**YOUR INSTRUCTIONS:** Find the word "register" in the records and copy every line where it occurs.

_ _ _ _ _

-- ==== Sys2Proof/Machine/Flags.lean ====
section
/-! DEFINITION. The sticky flags of STATUS (R89), and integer values with their ranges and saturation (R307, R333). -/

namespace Sys2Proof

/-- Width in bits of a value of the type (R57). -/
def Ty.bits : Ty → Nat
  | .s8 | .z8 => 8
  | .s16 | .z16 | .f16 | .bf16 => 16
  | .s32 | .z32 | .f32 | .bf16x2 | .f16x2 => 32
  | .s64 | .z64 | .f64 | .f32x2 => 64

def Ty.signed : Ty → Bool
  | .s8 | .s16 | .s32 | .s64 => true
  | _ => false

end Sys2Proof

namespace Sys2Proof.Machine

namespace Flag
/-- An integer `.sat` result was clamped. -/
def isat : DWord := 1
/-- A floating result overflowed. -/
def fsat : DWord := 2
/-- A NaN came from operands without a NaN. -/
def inv : DWord := 4
/-- A block scale was clamped to code 0x00. -/
def sclamp : DWord := 8
/-- A block scale exceeded code 0xFE. -/
def ssat : DWord := 16
/-- A Kiln I32 output saturated. -/
def ksat : DWord := 32
/-- The bits of STATUS that SWR writes (R89). -/
def all : DWord := 63
end Flag

/-- Flags of a condition. -/
def flagIf (b : Bool) (f : DWord) : DWord := if b then f else 0

/-- The low 32 bits, zero-extended. -/
def low32 (x : DWord) : DWord := (x.setWidth 32).setWidth 64
/-- The low n bits of a value as a number. -/
def lowNat (n : Nat) (x : DWord) : Nat := x.toNat % 2 ^ n
/-- A number of n bits read as two's complement. -/
def toSigned (n x : Nat) : Int := if x < 2 ^ (n - 1) then (x : Int) else (x : Int) - (2 ^ n : Nat)
/-- The exact value of an integer operand (R307). -/
def intVal (ty : Ty) (x : DWord) : Int := if ty.signed then toSigned ty.bits (lowNat ty.bits x) else (lowNat ty.bits x : Int)
/-- Absolute, then negate (R307). -/
def intMod (abs neg : Bool) (z : Int) : Int :=
  let a := if abs then (z.natAbs : Int) else z
  if neg then -a else a
/-- An integer modulo 2^n. -/
def wrapNat (n : Nat) (z : Int) : Nat := (z % (2 ^ n : Nat)).toNat
/-- A result of the type as its register holds it: 8 and 16 bits are extended to 32 by the type's signedness (R57). -/
def putInt (ty : Ty) (z : Int) : DWord :=
  let w := wrapNat ty.bits z
  if ty.bits < 32 then BitVec.ofNat 64 (if ty.signed then wrapNat 32 (toSigned ty.bits w) else w) else BitVec.ofNat 64 w
def intLo (ty : Ty) : Int := if ty.signed then -((2 ^ (ty.bits - 1) : Nat) : Int) else 0
def intHi (ty : Ty) : Int := if ty.signed then (2 ^ (ty.bits - 1) : Nat) - 1 else (2 ^ ty.bits : Nat) - 1
def clampInt (lo hi z : Int) : Int := if z < lo then lo else if hi < z then hi else z
/-- A vector value as its register holds it, and the flags it raises. -/
abbrev LaneOut := DWord × DWord
/-- The write-back of R333: clamp and ISAT with Saturate, wrap without. -/
def intOut (ty : Ty) (sat : Bool) (z : Int) : LaneOut :=
  if sat then
    let r := clampInt (intLo ty) (intHi ty) z
    (putInt ty r, flagIf (r ≠ z) Flag.isat)
  else (putInt ty z, 0)

/-- Codes 0 to 5 of R56 on exact values. -/
def cmpInt (c : Cmp) (a b : Int) : Bool :=
  match c with
  | .eq => a = b
  | .ne => a ≠ b
  | .lt => a < b
  | .le => a ≤ b
  | .gt => a > b
  | .ge => a ≥ b
  | _ => false

end Sys2Proof.Machine
end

_ _ _ _ _

**ANSWER SPACE:**
/-- A result of the type as its register holds it: 8 and 16 bits are extended to 32 by the type's signedness (R57). -/
/-- A vector value as its register holds it, and the flags it raises. -/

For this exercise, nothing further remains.